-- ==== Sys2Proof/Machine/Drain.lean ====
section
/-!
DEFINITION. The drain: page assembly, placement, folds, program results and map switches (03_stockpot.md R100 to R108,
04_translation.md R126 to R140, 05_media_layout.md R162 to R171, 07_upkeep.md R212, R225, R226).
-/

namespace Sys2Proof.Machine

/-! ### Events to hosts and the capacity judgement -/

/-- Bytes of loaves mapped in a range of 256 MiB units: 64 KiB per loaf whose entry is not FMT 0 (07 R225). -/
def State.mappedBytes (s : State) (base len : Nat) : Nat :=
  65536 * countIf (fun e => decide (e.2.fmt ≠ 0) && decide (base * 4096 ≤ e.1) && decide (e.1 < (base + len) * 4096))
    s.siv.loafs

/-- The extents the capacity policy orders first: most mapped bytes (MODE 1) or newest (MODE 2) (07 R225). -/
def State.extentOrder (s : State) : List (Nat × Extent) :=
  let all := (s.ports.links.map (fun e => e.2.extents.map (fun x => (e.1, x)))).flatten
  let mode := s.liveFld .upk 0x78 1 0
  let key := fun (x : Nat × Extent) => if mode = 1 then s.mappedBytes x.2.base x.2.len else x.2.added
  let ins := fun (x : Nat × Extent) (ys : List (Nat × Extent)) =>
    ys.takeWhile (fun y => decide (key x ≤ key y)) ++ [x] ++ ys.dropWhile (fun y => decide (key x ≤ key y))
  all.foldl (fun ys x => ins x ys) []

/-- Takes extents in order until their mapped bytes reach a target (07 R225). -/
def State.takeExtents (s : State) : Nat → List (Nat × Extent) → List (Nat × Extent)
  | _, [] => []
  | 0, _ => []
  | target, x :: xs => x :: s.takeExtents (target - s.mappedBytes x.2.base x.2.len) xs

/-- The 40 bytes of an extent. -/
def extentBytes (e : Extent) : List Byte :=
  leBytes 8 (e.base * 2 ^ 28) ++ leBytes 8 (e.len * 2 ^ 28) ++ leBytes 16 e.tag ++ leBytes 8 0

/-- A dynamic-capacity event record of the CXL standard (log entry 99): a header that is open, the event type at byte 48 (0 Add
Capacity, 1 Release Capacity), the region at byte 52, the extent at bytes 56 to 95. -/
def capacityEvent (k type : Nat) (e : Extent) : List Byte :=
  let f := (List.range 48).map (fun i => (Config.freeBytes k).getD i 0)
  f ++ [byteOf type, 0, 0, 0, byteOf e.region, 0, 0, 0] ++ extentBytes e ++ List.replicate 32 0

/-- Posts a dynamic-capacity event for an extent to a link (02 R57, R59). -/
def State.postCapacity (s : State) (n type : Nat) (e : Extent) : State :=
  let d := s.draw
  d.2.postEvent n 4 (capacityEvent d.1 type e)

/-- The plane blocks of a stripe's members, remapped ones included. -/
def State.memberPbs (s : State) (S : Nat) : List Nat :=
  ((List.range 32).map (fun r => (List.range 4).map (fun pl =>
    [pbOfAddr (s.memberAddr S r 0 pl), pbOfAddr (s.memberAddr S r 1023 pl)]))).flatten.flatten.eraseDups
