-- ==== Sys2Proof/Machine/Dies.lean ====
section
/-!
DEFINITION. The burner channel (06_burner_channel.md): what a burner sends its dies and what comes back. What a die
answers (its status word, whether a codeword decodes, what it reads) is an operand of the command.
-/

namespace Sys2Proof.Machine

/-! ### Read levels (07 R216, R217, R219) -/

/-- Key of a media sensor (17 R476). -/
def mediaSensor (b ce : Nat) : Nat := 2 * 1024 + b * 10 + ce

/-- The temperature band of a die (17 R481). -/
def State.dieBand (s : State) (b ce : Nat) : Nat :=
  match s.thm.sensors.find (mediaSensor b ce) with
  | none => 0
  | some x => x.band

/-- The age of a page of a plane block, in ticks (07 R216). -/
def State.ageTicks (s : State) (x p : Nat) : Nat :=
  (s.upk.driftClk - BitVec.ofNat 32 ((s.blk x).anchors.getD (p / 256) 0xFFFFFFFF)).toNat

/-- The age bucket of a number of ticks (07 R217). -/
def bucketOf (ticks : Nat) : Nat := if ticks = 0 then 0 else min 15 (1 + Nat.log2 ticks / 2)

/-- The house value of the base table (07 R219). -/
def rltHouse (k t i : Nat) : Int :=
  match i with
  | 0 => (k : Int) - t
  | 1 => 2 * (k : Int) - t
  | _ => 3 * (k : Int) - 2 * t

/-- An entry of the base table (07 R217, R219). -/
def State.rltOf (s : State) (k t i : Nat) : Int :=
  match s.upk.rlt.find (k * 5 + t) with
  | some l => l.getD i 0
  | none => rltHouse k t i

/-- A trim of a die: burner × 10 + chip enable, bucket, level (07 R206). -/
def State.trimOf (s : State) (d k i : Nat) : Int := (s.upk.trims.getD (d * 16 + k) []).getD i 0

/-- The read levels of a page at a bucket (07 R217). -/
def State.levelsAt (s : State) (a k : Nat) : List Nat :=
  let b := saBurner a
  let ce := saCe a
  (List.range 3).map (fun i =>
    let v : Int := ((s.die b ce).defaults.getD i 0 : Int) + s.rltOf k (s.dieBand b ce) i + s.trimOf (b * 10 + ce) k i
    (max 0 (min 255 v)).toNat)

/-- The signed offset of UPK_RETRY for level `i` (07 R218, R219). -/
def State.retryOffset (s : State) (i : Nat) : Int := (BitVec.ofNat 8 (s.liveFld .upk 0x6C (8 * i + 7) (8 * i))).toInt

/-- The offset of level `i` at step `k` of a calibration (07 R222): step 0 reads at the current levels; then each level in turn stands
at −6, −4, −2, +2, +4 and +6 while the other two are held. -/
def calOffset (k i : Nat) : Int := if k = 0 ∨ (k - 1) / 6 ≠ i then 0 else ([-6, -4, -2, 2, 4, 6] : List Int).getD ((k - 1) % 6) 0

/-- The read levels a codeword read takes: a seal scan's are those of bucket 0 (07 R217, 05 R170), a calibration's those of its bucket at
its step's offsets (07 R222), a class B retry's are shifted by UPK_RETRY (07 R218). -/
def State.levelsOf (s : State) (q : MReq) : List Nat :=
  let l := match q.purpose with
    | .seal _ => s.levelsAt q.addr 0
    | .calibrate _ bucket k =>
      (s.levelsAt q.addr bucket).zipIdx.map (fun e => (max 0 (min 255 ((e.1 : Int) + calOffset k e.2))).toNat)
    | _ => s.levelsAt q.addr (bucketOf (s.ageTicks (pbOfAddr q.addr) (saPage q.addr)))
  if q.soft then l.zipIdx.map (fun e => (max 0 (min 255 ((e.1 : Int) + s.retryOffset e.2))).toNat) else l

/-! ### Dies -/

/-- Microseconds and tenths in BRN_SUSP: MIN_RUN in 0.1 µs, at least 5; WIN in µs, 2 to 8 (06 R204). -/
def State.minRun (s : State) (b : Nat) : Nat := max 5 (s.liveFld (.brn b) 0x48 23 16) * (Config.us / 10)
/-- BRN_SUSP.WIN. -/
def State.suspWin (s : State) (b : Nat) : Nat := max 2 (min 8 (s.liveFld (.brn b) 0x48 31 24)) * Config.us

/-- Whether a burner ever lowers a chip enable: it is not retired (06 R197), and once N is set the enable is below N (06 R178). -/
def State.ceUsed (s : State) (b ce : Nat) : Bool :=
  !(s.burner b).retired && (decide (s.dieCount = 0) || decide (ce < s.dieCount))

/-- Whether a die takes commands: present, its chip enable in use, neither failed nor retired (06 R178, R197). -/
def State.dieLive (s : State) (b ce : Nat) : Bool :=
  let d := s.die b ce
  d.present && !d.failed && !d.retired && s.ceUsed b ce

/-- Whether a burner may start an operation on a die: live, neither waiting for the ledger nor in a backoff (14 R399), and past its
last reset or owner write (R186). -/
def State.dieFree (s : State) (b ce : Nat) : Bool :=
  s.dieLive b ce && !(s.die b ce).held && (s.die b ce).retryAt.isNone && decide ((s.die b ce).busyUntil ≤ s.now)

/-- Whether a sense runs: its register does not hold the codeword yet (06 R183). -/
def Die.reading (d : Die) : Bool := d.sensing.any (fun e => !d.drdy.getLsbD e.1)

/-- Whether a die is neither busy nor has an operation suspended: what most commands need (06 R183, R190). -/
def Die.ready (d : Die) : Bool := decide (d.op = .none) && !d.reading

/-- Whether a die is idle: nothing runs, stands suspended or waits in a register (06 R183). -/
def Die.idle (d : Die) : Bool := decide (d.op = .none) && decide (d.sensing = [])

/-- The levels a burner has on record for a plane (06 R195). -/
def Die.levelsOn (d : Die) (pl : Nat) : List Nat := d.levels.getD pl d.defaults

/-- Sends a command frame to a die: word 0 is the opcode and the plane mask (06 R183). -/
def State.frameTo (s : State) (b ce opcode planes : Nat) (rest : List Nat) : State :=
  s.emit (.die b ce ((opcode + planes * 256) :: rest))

━━━━━━━━━━━━━━━━━━━━━━━━━━━━━━

▸ **PROBLEM REQUIREMENTS**: Each line that includes the string "capacityEvent" should be copied from the data.

▸ **EXPECTED OUTPUT**:
def capacityEvent (k type : Nat) (e : Extent) : List Byte :=
  d.2.postEvent n 4 (capacityEvent d.1 type e)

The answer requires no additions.